Audio Search Engine: Implementation Guide
Semantic search over audio content transcriptions
Audio Search Engine: Implementation Guide
Semantic search over audio content transcriptions
Audio Search Engine: Implementation Guide Overview Semantic search over audio content transcriptions. This guide provides complete, production-ready implementation.
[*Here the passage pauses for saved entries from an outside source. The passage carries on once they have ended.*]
/-- R28: every command but CONSTRUCT keeps what CONSTRUCT set up. -/
theorem State.ConfiguredBy.exec_decode {c : Command} (hs : s.ConfiguredBy k0 k1 iv dirv old) (hop : c.op ≠ 0b01)
    (he : exec (decode c) s = .next t) : t.ConfiguredBy k0 k1 iv dirv old := by
  obtain ⟨hr, hk, hd, hc⟩ := hs
  obtain ⟨hRK, hREADY, hDIR⟩ := (exec_decode_RK_READY_DIR he).resolve_left hop
  refine ⟨hREADY.trans hr, hRK.trans hk, hDIR.trans hd, ?_⟩
  rcases exec_decode_next he with ⟨-, r, rfl⟩ | ⟨hop', -⟩ | ⟨hop', -⟩ | ⟨-, -, u, hu, rfl⟩
  · exact hc
  · exact absurd hop' hop
  · exact absurd hop' hop
  · have hchain : u.ChainSince old iv := cbcRun_chainSince hc hu
    exact hchain

/-- R104: so does every step on a move that is neither CONSTRUCT nor reset. -/
theorem State.ConfiguredBy.step {m : HostMove} {rest : List HostMove} (hs : s.ConfiguredBy k0 k1 iv dirv old)
    (hm : s.host = m :: rest) (hkeeps : m.keepsInstance = true) (h : step s = .next t) :
    t.ConfiguredBy k0 k1 iv dirv old := by
  obtain ⟨hr, hk, hd, hc⟩ := hs
  rcases step_next h with ⟨hm', -⟩ | ⟨c, rest', hm', he⟩ | ⟨bytes, rest', hm', rfl⟩ | ⟨rest', hm', rfl⟩ |
    ⟨c, rest', u, hm', he, rfl⟩ <;> cases hm.symm.trans hm'
  · have hs' : (s.facing rest).ConfiguredBy k0 k1 iv dirv old := ⟨hr, hk, hd, hc⟩
    exact hs'.exec_decode (of_decide_eq_true hkeeps) he
  · exact ⟨hr, hk, hd, hc⟩
  · cases hkeeps
  · cases hkeeps

end

/-- Settles O30: the CONSTRUCT sets the registers up, with the IV as the chain value, and every later move keeps them. -/
theorem chainStateIsTheLastCiphertextBlockOrTheIv : Obligations.ChainStateIsTheLastCiphertextBlockOrTheIv := by
  intro s t key iv dirv k0 k1 ms hk hms hrun
  obtain ⟨u, hu, hrun⟩ := run_succ_inv hrun
  have hhost : u.host = ms := step_host rfl hu
  have hstart : u.ConfiguredBy k0 k1 (ivValue iv) dirv s.accesses := by
    rw [step_command] at hu
    rcases exec_decode_next hu with ⟨hop, -⟩ | ⟨-, hl, -⟩ | ⟨-, k0', k1', hk', rfl⟩ | ⟨hop, -⟩
    · exact absurd rfl hop
    · exact absurd rfl hl
    · cases hk.symm.trans hk'
      exact ⟨rfl, rfl, rfl, [], rfl, rfl⟩
    · exact absurd hop (by simp)
  obtain ⟨hr, hRK, hd, hc⟩ := run_host_induction (P := State.ConfiguredBy k0 k1 (ivValue iv) dirv s.accesses)
    (fun s t m rest hkeeps hs hm h => hs.step hm hkeeps h) hhost hms hstart hrun
  exact ⟨hr, hRK, hd, hc⟩

/-! ### Runs seen through a view, and the working registers -/

/-- Outcomes that look alike are next states that look alike, or the same stop. -/
theorem seen_eq_cases {α : Type} {view : State → α} {o o' : Host.Outcome State Fault Refusal}
    (h : seen view o = seen view o') :
    (∃ t t', o = .next t ∧ o' = .next t' ∧ view t = view t') ∨ (∃ f, o = .fault f ∧ o' = .fault f) ∨
      ∃ r, o = .refused r ∧ o' = .refused r := by
  cases o with
  | next t =>
    cases o' with
    | next t' => exact .inl ⟨t, t', rfl, rfl, by simpa [seen] using h⟩
    | fault f | refused r => cases h
  | fault f =>
    cases o' with
    | fault f' => cases h; exact .inr (.inl ⟨f, rfl, rfl⟩)
    | next t | refused r => cases h
  | refused r =>
    cases o' with
    | refused r' => cases h; exact .inr (.inr ⟨r, rfl, rfl⟩)
    | next t | fault f => cases h

/-- Packaged induction: if one step from states that look alike ends alike, so does every run. -/
theorem run_seen {α : Type} {view : State → α}
    (hstep : ∀ s s', view s = view s' → seen view (step s) = seen view (step s')) (k : Nat) {s s' : State}
    (h : view s = view s') : seen view (run k s) = seen view (run k s') := by
  induction k generalizing s s' with
  | zero => exact congrArg Host.Outcome.next h
  | succ k ih =>
    rw [run_succ, run_succ]
    rcases seen_eq_cases (hstep s s' h) with ⟨t, t', ht, ht', hv⟩ | ⟨f, ht, ht'⟩ | ⟨r, ht, ht'⟩ <;> rw [ht, ht']
    exact ih hv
Key Concepts Understanding audio search engine: implementation guide requires: 1
Audio Search Engine: Implementation Guide
Overview
Semantic search over audio content transcriptions. This guide provides complete, production-ready implementation.
Key Concepts
Understanding audio search engine: implementation guide requires:
Setup
bash
pip install openai openai python-dotenv pydantic fastapi
export OPENAI_API_KEY="sk-..."
Implementation
python
from openai import OpenAI
from pydantic import BaseModel
from typing import Optional, Any
import jsonclient = OpenAI()
class Config(BaseModel):
model: str = "gpt-4o-mini"
temperature: float = 0.3
max_tokens: int = 2000
class AudioSearchEngineImplementationGuide(object):
"""
Audio Search Engine: Implementation Guide
Semantic search over audio content transcriptions
Tags: audio, speech, voice, openai
"""
def __init__(self, config: Optional[Config] = None):
self.config = config or Config()
self.client = OpenAI()
self.context = {}
def process(self, query: str, **kwargs) -> dict:
"""Main processing method."""
system_msg = f"""You are an expert in {category.replace(/-/g,' ')},
specializing in {tags[0].replace(/-/g,' ')}.
Be precise, practical, and production-focused.
Topic context: {title}"""
response = self.client.chat.completions.create(
model=self.config.model,
messages=[
{"role": "system", "content": system_msg},
{"role": "user", "content": query}
],
temperature=self.config.temperature,
max_tokens=self.config.max_tokens
)
return {
"output": response.choices[0].message.content,
"tokens": response.usage.total_tokens,
"model": self.config.model
}
def analyze(self, content: str, criteria: list[str] = None) -> dict:
"""Analyze content against specific criteria."""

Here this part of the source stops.